> WHAT IS NEEDED
All lines in the material below that hold "List" should be found and copied.

Segment Start: WORKING DATA

/-! ## The state after a word -/

/-- The group when some lanes have gone on from a word to their targets: each lane's program counter moves, its place in
its run is the next one, or the start when the word ended the run (R21), what held it back is over, and replies it
waited for are used up. -/
def Group.goOn (G : Group) (ls : List Nat) (target : Nat → Nat) (e : Bool) : Group :=
  { (G.mapLanes ls (fun l L => L.advance (target l) (if e then 0 else G.runPos + 1))).dropReplies ls with
    runMask := if e then 0 else laneMask ls, runPos := G.runPos + 1 }

/-- The state when a word's fragment has had an effect on its group and gone on to given words; nothing else of the
machine changes. -/
def State.afterTo (s : State) (c : Ctx) (i : Instr) (target : Nat → Nat) (f : Group → Group) : State :=
  s.modGroup c.t c.g fun G => (f G).goOn c.lanes target i.ends

/-- As `afterTo`, every active lane going on to the next word. -/
def State.after (s : State) (c : Ctx) (i : Instr) (f : Group → Group) : State :=
  s.afterTo c i (fun _ => c.pc + 4) f

/-- As `after`, with an effect on each active lane alone. -/
def State.afterLanes (s : State) (c : Ctx) (i : Instr) (f : Nat → Lane → Lane) : State :=
  s.after c i fun G => G.mapLanes c.lanes f

/-! ## The results of a word's fragment -/

/-- Every fragment that can execute a lane word completes it: each active lane's destination and q1 take the result,
and nothing else of the machine changes (R172). The result is a function of what the operand codes read as for that
lane. -/
def LaneGives (s : State) (i : Instr) (d : Opd) (r : (Opd → Word) → Word) : Prop :=
  ∀ c, Executes s c i → exec i s = .next (s.afterLanes c i fun _ L => L.result d (r (c.grp.laneVal L)))

/-- As `LaneGives`, for an instruction that raises flags in the lane's sticky status (R50): the result's bits, and the
flags. -/
def LaneGivesF (s : State) (i : Instr) (d : Opd) (r : (Opd → Word) → Nat × Flags) : Prop :=
  ∀ c, Executes s c i → exec i s = .next (s.afterLanes c i fun _ L =>
    L.resultF d (BitVec.ofNat 32 (r (c.grp.laneVal L)).1) (r (c.grp.laneVal L)).2)

/-- Every fragment that can execute a uniform word completes it: the group's destination and uniform q1 take the
result (R155). -/
def UniGives (s : State) (i : Instr) (d : Opd) (r : (Opd → Word) → Word) : Prop :=
  ∀ c, Executes s c i → exec i s = .next (s.after c i fun G => G.result d (r c.grp.uniVal))

/-- Every fragment that can execute a cross-lane word completes it (R187): a lane's result and flags are a function of
A, which is the active set when no lane of it traps, and of what the operand codes read as in each lane before any
write. -/
def CrossGives (s : State) (i : Instr) (d : Opd) (r : List Nat → (Opd → Nat → Word) → Nat → Word × Flags) : Prop :=
  ∀ c, Executes s c i → exec i s = .next (s.afterLanes c i fun l L =>
    L.resultF d (r c.lanes c.laneValue l).1 (r c.lanes c.laneValue l).2)

/-! ## One rounding of an exact value (R47, R53) -/

/-- The value of a finite code in units of the format's smallest subnormal. -/
def Fmt.units (f : Fmt) (a : Nat) : Int :=
  let ex := a / 2 ^ f.frac % 2 ^ f.exp
  let m : Int := ((if ex = 0 then a % 2 ^ f.frac else (2 ^ f.frac + a % 2 ^ f.frac) * 2 ^ (ex - 1) : Nat) : Int)
  if a / 2 ^ (f.exp + f.frac) % 2 = 1 then -m else m

/-- A code of the format that is no infinity and no NaN. -/
def Fmt.Finite (f : Fmt) (a : Nat) : Prop := a < 2 ^ (1 + f.exp + f.frac) ∧ a / 2 ^ f.frac % 2 ^ f.exp ≠ 2 ^ f.exp - 1

/-- How many units of the format are 1, as a power of 2. -/
def Fmt.one (f : Fmt) : Nat := f.bias - 1 + f.frac

/-- A result is the exact value num / den units, rounded once to the nearest finite code, of two equally near ones to
the one whose last bit is 0, with NX exactly when it is not exact; from half a last place beyond the largest finite
value on it is the infinity of its sign, with OF and NX (R47, R50). -/
def RoundsOnce (f : Fmt) (num : Int) (den : Nat) (r : Nat × Flags) : Prop :=
  let largest : Nat := (2 ^ (f.frac + 1) - 1) * 2 ^ (2 ^ f.exp - 3)
  let off (a : Nat) : Nat := (num - den * f.units a).natAbs
  if 2 * num.natAbs < den * (2 * largest + 2 ^ (2 ^ f.exp - 3)) then
    f.Finite r.1 ∧
    (∀ a, f.Finite a → off r.1 ≤ off a ∧ (off r.1 = off a → f.units a ≠ f.units r.1 → r.1 % 2 = 0)) ∧
    (r.2 &&& flagNX ≠ 0 ↔ off r.1 ≠ 0) ∧ r.2 &&& flagOF = 0
  else r = (f.signed (decide (num < 0)) f.inf, flagOF ||| flagNX)

/-- The integer that a mode makes of num / den (R53, R54). -/
def IntRounds (mode : RMode) (num : Int) (den : Nat) (r : Int) : Prop :=
  let off : Int := num - den * r
  match mode with
  | .rne => 2 * off.natAbs ≤ den ∧ (2 * off.natAbs = den → r % 2 = 0)
  | .rz => if 0 ≤ num then 0 ≤ off ∧ off < den else -(den : Int) < off ∧ off ≤ 0
  | .ru => -(den : Int) < off ∧ off ≤ 0
  | .rd => 0 ≤ off ∧ off < den
  | .ro => off.natAbs < den ∧ (off ≠ 0 → r % 2 = 1)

Segment End: WORKING DATA

> ANSWER AREA
def Group.goOn (G : Group) (ls : List Nat) (target : Nat → Nat) (e : Bool) : Group :=
def CrossGives (s : State) (i : Instr) (d : Opd) (r : List Nat → (Opd → Nat → Word) → Nat → Word × Flags) : Prop :=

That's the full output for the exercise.